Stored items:

────────────────────────────────────────

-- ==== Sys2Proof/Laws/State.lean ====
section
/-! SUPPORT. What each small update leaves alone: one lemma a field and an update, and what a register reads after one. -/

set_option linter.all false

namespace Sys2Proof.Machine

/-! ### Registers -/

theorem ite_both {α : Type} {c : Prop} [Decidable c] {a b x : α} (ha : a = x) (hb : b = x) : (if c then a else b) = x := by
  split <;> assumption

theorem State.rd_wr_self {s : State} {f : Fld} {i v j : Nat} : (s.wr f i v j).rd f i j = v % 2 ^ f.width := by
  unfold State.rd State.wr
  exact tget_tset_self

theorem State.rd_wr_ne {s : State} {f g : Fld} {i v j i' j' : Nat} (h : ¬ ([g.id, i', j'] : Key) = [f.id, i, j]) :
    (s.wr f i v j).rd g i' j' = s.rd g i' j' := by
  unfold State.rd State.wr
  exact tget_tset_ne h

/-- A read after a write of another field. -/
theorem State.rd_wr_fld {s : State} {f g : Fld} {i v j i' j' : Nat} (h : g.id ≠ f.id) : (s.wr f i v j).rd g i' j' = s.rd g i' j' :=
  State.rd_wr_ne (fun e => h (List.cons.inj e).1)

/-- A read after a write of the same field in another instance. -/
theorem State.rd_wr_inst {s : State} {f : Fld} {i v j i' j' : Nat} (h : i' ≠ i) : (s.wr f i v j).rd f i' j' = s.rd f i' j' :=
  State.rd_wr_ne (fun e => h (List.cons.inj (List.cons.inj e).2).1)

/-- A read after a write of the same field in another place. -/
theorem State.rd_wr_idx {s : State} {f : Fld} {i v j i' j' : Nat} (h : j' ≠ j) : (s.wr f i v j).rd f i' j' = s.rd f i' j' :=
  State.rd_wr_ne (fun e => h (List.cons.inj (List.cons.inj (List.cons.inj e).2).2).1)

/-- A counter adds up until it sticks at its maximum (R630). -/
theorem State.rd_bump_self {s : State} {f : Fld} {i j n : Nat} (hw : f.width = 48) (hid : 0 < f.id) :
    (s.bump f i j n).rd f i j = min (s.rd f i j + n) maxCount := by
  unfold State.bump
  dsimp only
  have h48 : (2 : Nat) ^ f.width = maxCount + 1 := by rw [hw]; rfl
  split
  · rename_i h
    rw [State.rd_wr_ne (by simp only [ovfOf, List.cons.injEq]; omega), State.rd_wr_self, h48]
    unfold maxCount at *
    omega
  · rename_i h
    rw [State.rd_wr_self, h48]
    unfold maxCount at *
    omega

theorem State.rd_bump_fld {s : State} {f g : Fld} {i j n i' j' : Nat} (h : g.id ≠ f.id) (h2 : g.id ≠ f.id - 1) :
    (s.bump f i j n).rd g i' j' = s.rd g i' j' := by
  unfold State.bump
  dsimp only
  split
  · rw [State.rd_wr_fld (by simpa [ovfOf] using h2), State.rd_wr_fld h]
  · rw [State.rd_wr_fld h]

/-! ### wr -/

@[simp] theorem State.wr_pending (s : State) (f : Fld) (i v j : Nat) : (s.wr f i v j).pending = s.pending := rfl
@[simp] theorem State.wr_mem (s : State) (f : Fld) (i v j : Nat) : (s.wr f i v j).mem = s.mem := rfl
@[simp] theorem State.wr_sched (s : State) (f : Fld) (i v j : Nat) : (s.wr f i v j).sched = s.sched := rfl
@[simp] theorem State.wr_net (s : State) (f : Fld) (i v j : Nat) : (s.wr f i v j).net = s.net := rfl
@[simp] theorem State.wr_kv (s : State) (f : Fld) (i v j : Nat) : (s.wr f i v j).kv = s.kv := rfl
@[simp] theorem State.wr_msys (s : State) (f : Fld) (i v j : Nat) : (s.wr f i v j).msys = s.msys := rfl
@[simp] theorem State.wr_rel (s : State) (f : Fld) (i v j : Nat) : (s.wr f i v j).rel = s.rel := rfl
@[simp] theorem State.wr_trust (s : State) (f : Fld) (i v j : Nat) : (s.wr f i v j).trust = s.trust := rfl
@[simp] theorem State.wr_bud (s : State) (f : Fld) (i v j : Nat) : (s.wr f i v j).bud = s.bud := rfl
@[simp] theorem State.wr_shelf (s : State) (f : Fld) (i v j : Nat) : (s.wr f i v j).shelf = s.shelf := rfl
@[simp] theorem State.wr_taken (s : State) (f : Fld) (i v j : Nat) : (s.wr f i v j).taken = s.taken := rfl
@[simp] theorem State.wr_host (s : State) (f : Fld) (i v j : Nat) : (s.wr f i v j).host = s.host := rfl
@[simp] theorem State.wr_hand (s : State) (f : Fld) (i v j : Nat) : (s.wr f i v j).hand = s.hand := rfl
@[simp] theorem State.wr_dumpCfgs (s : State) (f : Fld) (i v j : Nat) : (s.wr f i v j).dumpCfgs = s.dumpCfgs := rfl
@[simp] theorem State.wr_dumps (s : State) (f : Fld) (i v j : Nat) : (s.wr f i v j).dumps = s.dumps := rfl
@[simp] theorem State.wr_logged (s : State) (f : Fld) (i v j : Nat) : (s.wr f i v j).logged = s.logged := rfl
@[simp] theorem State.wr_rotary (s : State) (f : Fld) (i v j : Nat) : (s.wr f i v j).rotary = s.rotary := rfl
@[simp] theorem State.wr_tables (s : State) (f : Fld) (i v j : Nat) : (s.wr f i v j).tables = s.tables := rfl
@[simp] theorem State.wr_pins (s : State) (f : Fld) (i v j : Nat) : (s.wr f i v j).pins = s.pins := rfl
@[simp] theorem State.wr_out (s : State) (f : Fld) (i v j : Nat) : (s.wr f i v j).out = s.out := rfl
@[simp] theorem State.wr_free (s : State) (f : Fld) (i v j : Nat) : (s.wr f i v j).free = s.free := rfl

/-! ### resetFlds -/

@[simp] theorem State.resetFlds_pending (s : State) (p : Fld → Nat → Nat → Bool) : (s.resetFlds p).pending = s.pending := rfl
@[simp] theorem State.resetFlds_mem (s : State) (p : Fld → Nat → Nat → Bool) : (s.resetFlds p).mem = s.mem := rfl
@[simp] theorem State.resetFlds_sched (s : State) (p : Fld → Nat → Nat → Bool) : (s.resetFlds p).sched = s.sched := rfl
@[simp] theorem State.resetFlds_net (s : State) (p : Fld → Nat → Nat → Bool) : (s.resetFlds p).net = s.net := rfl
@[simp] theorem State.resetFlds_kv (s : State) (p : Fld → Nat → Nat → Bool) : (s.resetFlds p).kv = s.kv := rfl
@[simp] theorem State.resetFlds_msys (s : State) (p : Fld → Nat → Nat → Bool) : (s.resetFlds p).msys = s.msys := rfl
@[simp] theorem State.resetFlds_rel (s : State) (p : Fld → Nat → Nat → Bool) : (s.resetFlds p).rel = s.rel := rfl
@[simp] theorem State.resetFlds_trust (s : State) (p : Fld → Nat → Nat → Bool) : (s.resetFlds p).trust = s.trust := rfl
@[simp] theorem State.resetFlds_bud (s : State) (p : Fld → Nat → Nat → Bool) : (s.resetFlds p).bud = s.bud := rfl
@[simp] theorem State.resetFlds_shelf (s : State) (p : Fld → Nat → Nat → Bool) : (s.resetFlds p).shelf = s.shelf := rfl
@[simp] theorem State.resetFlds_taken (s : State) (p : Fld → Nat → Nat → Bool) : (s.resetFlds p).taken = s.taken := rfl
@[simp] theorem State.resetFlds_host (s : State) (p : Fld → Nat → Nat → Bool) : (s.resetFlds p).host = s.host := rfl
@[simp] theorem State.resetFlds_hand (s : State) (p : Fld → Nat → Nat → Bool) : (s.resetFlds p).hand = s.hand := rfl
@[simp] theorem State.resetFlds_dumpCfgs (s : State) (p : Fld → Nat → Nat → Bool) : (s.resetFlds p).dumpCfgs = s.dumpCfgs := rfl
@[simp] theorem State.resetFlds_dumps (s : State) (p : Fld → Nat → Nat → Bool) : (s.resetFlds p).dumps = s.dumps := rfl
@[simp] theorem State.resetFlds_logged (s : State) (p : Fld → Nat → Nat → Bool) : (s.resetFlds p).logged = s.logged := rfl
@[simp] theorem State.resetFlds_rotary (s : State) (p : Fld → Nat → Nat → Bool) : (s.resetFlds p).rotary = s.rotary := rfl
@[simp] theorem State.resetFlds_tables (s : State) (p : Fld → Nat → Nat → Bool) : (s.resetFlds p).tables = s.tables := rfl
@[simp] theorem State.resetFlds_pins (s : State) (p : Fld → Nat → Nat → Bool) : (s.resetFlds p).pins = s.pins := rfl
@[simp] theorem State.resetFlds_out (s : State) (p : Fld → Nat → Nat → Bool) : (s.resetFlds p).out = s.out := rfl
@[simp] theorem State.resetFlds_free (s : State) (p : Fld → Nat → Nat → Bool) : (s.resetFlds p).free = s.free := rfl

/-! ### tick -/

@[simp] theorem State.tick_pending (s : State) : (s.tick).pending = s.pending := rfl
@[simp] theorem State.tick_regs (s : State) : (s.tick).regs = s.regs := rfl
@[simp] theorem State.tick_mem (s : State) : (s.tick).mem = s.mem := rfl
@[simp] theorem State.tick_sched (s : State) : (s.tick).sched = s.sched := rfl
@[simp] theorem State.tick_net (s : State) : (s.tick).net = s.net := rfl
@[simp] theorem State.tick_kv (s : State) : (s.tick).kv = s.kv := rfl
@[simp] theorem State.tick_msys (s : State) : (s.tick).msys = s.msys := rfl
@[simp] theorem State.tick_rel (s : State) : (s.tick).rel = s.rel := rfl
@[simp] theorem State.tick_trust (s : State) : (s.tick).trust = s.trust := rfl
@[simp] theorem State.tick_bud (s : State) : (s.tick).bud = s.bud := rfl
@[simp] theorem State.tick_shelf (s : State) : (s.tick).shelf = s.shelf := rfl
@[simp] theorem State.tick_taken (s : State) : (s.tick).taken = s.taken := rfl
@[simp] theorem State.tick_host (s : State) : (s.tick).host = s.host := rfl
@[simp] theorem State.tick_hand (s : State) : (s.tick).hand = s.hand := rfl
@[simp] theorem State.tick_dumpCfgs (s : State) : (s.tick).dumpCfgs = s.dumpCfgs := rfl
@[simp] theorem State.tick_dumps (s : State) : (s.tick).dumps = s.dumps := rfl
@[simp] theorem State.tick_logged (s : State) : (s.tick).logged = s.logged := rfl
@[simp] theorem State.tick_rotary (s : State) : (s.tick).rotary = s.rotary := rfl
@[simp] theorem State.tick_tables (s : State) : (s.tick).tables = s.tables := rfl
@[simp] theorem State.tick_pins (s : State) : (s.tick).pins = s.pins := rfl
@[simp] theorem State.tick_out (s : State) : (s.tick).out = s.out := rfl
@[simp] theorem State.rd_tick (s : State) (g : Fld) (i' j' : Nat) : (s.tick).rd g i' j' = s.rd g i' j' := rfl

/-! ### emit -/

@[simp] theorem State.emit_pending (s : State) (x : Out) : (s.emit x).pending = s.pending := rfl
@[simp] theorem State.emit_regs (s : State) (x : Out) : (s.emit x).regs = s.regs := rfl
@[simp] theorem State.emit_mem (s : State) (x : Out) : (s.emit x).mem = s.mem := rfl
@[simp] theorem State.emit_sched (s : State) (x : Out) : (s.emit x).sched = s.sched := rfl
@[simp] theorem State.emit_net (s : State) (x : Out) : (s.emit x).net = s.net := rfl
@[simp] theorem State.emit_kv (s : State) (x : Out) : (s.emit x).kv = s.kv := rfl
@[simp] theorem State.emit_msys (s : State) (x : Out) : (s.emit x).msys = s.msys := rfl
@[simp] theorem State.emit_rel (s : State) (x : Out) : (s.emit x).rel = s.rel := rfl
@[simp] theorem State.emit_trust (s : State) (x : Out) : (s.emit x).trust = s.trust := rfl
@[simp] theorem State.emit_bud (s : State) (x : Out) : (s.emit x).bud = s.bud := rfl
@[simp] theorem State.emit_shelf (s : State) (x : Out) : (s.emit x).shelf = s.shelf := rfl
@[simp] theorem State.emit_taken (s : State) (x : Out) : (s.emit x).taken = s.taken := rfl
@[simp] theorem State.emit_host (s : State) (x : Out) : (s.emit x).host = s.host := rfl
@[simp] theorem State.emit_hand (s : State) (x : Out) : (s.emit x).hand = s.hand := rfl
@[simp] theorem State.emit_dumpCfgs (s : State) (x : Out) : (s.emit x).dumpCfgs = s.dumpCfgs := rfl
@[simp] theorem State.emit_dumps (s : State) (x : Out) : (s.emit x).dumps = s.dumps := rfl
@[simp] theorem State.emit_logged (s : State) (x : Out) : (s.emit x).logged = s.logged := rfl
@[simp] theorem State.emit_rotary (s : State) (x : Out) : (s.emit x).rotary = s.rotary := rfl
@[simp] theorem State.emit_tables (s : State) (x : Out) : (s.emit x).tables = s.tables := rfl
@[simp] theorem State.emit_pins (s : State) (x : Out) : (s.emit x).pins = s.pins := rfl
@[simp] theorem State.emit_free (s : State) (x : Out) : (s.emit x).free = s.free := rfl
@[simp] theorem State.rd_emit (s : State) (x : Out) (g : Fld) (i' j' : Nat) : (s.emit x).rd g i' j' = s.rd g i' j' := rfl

────────────────────────────────────────

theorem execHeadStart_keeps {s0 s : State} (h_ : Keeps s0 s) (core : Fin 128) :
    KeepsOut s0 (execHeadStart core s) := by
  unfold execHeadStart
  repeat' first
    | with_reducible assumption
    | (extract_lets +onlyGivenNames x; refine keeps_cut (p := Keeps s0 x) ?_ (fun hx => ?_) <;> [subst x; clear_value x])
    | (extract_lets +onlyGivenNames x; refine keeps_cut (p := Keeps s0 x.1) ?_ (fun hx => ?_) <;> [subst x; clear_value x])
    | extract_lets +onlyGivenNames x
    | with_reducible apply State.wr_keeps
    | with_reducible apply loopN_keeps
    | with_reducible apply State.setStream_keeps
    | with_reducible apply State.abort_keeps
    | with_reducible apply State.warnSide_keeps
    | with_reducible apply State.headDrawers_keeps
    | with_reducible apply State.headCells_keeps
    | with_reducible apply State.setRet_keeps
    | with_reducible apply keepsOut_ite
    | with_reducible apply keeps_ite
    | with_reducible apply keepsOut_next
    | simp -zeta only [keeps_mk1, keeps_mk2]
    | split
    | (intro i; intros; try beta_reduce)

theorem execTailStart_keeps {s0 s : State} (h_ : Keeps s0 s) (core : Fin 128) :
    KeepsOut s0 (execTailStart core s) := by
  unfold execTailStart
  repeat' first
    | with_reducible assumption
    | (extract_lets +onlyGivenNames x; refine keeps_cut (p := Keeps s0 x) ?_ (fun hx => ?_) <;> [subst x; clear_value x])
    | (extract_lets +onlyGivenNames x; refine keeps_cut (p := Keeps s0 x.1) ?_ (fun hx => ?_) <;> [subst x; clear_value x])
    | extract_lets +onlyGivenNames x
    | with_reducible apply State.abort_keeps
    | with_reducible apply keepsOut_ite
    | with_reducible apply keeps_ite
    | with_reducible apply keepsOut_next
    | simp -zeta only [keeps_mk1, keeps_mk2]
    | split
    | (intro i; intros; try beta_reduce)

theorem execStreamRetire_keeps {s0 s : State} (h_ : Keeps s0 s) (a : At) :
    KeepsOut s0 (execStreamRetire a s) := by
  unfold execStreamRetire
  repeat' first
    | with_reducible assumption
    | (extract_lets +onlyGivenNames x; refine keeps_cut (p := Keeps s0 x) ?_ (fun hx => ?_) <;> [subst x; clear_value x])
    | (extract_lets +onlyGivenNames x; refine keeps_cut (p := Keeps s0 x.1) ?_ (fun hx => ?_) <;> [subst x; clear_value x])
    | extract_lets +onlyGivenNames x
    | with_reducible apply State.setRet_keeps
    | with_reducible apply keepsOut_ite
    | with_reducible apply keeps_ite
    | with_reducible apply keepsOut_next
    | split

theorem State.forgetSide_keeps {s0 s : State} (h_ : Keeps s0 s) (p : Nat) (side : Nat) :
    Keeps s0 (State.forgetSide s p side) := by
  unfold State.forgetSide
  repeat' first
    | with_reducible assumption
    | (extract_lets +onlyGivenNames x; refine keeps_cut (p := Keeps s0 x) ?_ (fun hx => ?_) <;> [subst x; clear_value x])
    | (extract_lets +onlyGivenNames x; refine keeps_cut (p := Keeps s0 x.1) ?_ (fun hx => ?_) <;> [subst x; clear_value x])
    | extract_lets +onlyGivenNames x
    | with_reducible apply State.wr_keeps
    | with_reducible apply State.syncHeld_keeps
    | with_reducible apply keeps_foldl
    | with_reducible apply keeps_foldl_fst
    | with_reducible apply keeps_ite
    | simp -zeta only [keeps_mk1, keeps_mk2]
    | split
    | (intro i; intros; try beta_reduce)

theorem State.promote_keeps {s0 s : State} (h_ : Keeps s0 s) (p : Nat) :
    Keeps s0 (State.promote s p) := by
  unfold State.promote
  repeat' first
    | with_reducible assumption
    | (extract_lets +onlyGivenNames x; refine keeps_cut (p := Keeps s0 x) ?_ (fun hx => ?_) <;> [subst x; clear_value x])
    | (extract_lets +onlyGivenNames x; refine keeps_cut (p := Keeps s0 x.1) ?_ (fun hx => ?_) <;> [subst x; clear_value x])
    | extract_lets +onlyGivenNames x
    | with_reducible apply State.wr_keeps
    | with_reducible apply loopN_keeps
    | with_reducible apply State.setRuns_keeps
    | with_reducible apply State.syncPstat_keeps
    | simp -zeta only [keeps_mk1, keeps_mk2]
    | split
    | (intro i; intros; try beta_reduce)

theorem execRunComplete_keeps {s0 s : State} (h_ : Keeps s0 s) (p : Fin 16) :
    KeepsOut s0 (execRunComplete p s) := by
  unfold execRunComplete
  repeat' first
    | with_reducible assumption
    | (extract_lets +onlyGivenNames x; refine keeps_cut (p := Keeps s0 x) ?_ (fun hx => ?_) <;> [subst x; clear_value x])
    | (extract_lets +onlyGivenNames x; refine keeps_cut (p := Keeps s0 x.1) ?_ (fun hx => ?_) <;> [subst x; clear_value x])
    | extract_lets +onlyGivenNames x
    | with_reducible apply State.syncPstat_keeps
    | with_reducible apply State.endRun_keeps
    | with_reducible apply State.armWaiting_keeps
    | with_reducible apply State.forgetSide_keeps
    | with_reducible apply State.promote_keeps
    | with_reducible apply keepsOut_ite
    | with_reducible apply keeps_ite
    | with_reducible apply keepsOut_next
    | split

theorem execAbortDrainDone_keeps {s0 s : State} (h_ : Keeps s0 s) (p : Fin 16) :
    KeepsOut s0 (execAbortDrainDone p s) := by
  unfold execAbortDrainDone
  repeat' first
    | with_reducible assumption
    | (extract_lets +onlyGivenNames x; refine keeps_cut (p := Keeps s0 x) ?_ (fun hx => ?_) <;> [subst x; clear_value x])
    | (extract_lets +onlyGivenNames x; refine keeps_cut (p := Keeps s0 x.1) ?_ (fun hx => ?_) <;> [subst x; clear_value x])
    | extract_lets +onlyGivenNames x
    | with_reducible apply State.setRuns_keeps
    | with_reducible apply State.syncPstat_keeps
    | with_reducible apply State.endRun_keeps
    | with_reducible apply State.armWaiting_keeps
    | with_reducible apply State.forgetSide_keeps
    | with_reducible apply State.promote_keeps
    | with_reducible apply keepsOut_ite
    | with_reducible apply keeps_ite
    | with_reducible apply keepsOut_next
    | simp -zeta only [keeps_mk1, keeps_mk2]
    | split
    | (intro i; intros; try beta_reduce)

────────────────────────────────────────

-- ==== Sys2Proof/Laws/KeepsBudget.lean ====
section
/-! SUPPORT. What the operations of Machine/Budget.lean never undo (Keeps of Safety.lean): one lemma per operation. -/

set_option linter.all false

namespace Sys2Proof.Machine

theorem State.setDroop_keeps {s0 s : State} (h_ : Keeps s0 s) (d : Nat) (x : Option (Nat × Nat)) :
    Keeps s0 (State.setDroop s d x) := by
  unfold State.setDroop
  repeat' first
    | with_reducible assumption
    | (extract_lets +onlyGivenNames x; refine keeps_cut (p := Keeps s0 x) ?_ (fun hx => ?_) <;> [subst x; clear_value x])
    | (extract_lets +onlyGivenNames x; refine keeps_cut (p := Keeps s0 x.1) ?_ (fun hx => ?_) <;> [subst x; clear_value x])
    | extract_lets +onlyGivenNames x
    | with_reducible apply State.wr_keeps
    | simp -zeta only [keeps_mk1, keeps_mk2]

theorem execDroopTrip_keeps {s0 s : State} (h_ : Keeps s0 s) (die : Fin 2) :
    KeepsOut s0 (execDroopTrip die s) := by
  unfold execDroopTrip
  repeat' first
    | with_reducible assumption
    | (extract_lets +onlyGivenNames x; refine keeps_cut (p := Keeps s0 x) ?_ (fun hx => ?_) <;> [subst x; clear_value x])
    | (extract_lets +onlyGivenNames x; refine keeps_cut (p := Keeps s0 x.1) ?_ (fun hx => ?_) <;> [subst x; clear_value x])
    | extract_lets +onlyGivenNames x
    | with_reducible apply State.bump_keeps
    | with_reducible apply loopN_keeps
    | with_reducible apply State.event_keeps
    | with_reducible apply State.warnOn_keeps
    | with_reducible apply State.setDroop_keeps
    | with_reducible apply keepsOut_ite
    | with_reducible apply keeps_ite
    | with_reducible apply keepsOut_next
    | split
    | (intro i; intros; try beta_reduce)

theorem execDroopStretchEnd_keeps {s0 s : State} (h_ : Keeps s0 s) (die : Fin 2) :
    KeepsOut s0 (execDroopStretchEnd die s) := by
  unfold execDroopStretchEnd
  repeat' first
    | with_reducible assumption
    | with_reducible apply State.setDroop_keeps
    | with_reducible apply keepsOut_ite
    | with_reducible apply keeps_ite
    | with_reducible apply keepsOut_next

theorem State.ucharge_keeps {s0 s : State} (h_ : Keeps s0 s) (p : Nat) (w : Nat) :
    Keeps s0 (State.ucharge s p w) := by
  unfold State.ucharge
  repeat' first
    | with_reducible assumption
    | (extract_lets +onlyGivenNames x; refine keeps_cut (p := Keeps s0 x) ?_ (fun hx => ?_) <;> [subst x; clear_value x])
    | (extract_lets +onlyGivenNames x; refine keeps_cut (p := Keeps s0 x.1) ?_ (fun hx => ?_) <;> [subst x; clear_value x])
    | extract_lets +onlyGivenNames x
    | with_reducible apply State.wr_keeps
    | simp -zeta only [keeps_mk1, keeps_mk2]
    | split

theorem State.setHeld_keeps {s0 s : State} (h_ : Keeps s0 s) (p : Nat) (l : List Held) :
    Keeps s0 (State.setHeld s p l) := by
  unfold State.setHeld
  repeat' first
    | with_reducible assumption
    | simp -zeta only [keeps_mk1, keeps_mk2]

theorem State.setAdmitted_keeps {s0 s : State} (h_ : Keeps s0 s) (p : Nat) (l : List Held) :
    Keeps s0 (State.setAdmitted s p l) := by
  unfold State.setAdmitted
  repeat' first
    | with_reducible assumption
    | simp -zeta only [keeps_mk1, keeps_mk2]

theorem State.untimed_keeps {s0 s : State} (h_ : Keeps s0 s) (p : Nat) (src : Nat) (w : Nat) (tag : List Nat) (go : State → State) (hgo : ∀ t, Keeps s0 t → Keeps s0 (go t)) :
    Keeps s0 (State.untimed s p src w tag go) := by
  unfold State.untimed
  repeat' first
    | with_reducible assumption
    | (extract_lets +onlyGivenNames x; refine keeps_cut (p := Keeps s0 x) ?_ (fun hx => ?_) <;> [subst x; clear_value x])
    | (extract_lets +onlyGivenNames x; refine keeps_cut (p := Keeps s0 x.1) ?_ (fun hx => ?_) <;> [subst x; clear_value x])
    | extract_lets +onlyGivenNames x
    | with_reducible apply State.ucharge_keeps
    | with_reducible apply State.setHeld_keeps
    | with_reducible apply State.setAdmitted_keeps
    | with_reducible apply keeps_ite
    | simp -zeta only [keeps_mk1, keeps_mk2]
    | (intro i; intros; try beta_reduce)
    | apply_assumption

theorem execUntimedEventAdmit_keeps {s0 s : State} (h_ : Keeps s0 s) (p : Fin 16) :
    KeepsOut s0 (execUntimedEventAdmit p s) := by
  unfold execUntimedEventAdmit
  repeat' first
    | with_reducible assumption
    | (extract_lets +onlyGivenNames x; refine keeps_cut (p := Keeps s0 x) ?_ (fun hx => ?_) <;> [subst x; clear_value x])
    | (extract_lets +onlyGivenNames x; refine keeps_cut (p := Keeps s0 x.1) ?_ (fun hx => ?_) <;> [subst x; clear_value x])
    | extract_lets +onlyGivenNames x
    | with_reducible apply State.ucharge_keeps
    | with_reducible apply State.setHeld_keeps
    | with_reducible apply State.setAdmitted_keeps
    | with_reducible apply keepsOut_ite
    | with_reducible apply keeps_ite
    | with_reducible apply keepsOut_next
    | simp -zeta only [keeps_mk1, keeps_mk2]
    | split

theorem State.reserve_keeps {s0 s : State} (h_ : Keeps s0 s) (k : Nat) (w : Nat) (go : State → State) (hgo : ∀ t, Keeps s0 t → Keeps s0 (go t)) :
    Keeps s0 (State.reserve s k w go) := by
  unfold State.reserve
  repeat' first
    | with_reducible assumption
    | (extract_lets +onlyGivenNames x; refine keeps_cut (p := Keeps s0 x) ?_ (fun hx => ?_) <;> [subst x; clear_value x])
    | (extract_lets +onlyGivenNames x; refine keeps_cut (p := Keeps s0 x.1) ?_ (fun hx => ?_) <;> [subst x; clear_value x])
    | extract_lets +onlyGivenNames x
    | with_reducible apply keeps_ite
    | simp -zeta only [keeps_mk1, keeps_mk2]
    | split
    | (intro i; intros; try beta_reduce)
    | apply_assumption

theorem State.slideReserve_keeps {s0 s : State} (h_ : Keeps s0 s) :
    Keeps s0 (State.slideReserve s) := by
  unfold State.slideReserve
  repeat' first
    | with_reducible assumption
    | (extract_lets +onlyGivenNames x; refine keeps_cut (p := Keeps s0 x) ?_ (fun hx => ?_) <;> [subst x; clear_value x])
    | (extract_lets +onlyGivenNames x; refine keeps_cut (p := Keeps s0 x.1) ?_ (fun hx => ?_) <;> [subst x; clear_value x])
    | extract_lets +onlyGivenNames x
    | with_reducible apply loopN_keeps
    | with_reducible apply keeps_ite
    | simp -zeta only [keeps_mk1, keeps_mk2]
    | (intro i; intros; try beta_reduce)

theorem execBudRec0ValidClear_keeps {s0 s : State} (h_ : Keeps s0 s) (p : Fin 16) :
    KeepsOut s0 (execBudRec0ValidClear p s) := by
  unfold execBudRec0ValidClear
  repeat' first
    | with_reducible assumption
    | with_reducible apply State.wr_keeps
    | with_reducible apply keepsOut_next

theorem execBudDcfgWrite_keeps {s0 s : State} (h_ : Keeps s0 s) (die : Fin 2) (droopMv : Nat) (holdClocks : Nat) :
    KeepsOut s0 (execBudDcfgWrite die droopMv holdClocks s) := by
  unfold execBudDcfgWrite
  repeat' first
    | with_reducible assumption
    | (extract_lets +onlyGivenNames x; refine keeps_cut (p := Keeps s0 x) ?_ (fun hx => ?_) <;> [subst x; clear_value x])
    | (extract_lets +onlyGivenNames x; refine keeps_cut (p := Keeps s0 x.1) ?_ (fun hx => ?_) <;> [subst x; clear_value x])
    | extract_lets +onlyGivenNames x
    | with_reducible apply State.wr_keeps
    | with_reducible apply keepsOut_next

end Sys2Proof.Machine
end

────────────────────────────────────────

Problem to solve: Provide the count of lines above containing "ovfOf", without any added words.

Answer to the exercise: 2